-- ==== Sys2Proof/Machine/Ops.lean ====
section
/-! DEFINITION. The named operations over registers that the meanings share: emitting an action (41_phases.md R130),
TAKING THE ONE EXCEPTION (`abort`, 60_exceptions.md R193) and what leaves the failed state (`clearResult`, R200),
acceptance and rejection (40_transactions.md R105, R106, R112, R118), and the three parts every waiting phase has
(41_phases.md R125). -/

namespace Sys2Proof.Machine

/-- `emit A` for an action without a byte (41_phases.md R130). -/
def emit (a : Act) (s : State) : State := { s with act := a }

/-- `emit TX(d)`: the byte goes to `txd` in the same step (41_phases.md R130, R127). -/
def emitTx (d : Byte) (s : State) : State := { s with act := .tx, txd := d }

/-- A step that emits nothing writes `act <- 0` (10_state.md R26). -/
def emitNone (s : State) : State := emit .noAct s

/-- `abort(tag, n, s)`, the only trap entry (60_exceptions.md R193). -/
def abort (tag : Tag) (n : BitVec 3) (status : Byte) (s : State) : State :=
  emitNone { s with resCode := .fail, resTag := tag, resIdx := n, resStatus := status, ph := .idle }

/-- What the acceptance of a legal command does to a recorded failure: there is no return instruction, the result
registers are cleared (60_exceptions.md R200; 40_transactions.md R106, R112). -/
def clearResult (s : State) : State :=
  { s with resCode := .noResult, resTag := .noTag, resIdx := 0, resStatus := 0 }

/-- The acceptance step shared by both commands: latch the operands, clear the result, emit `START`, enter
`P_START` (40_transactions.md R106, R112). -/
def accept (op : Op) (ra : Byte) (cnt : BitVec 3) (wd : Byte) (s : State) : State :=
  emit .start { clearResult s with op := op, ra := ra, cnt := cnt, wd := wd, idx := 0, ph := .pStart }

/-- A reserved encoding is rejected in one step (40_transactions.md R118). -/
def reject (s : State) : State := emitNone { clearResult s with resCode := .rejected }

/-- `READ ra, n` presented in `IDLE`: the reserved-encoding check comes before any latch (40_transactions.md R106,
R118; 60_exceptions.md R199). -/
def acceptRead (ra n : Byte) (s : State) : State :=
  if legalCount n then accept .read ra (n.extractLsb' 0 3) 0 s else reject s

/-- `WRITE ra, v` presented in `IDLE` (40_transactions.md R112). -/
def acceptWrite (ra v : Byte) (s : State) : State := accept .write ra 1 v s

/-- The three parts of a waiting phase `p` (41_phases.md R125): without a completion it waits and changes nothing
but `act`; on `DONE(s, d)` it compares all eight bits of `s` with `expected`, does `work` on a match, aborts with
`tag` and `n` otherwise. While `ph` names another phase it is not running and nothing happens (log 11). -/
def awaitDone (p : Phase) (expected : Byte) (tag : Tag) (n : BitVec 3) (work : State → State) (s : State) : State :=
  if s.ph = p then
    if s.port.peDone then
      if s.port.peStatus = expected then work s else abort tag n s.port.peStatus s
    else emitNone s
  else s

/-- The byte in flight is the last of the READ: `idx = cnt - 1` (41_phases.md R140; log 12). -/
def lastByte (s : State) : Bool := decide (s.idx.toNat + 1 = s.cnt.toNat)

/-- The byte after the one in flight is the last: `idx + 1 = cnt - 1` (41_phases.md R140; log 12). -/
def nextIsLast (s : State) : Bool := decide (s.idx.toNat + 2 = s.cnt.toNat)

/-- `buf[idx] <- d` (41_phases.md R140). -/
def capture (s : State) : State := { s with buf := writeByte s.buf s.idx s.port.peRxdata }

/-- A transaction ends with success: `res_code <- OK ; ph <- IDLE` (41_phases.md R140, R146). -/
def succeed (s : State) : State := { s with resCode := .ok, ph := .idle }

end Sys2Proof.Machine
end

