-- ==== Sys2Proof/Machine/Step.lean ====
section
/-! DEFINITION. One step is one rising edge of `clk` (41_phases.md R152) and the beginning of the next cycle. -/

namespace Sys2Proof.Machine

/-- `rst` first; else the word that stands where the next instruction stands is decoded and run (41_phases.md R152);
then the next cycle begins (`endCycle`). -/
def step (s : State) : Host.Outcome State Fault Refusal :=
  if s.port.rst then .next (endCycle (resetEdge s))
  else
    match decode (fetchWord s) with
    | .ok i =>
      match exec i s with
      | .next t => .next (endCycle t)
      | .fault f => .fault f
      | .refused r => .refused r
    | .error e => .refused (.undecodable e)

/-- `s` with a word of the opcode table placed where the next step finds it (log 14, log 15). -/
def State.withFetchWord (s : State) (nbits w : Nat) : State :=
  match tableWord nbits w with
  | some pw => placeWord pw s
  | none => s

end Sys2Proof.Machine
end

**WORK ITEM:** In the listing above, find the line with "if legalCount n" and the line with "def capture (s", then print exactly those lines and every line between them.

**ANSWER TO THIS PROBLEM:**
  if legalCount n then accept .read ra (n.extractLsb' 0 3) 0 s else reject s

/-- `WRITE ra, v` presented in `IDLE` (40_transactions.md R112). -/
def acceptWrite (ra v : Byte) (s : State) : State := accept .write ra 1 v s

/-- The three parts of a waiting phase `p` (41_phases.md R125): without a completion it waits and changes nothing
but `act`; on `DONE(s, d)` it compares all eight bits of `s` with `expected`, does `work` on a match, aborts with
`tag` and `n` otherwise. While `ph` names another phase it is not running and nothing happens (log 11). -/
def awaitDone (p : Phase) (expected : Byte) (tag : Tag) (n : BitVec 3) (work : State → State) (s : State) : State :=
  if s.ph = p then
    if s.port.peDone then
      if s.port.peStatus = expected then work s else abort tag n s.port.peStatus s
    else emitNone s
  else s

/-- The byte in flight is the last of the READ: `idx = cnt - 1` (41_phases.md R140; log 12). -/
def lastByte (s : State) : Bool := decide (s.idx.toNat + 1 = s.cnt.toNat)

/-- The byte after the one in flight is the last: `idx + 1 = cnt - 1` (41_phases.md R140; log 12). -/
def nextIsLast (s : State) : Bool := decide (s.idx.toNat + 2 = s.cnt.toNat)

/-- `buf[idx] <- d` (41_phases.md R140). -/
def capture (s : State) : State := { s with buf := writeByte s.buf s.idx s.port.peRxdata }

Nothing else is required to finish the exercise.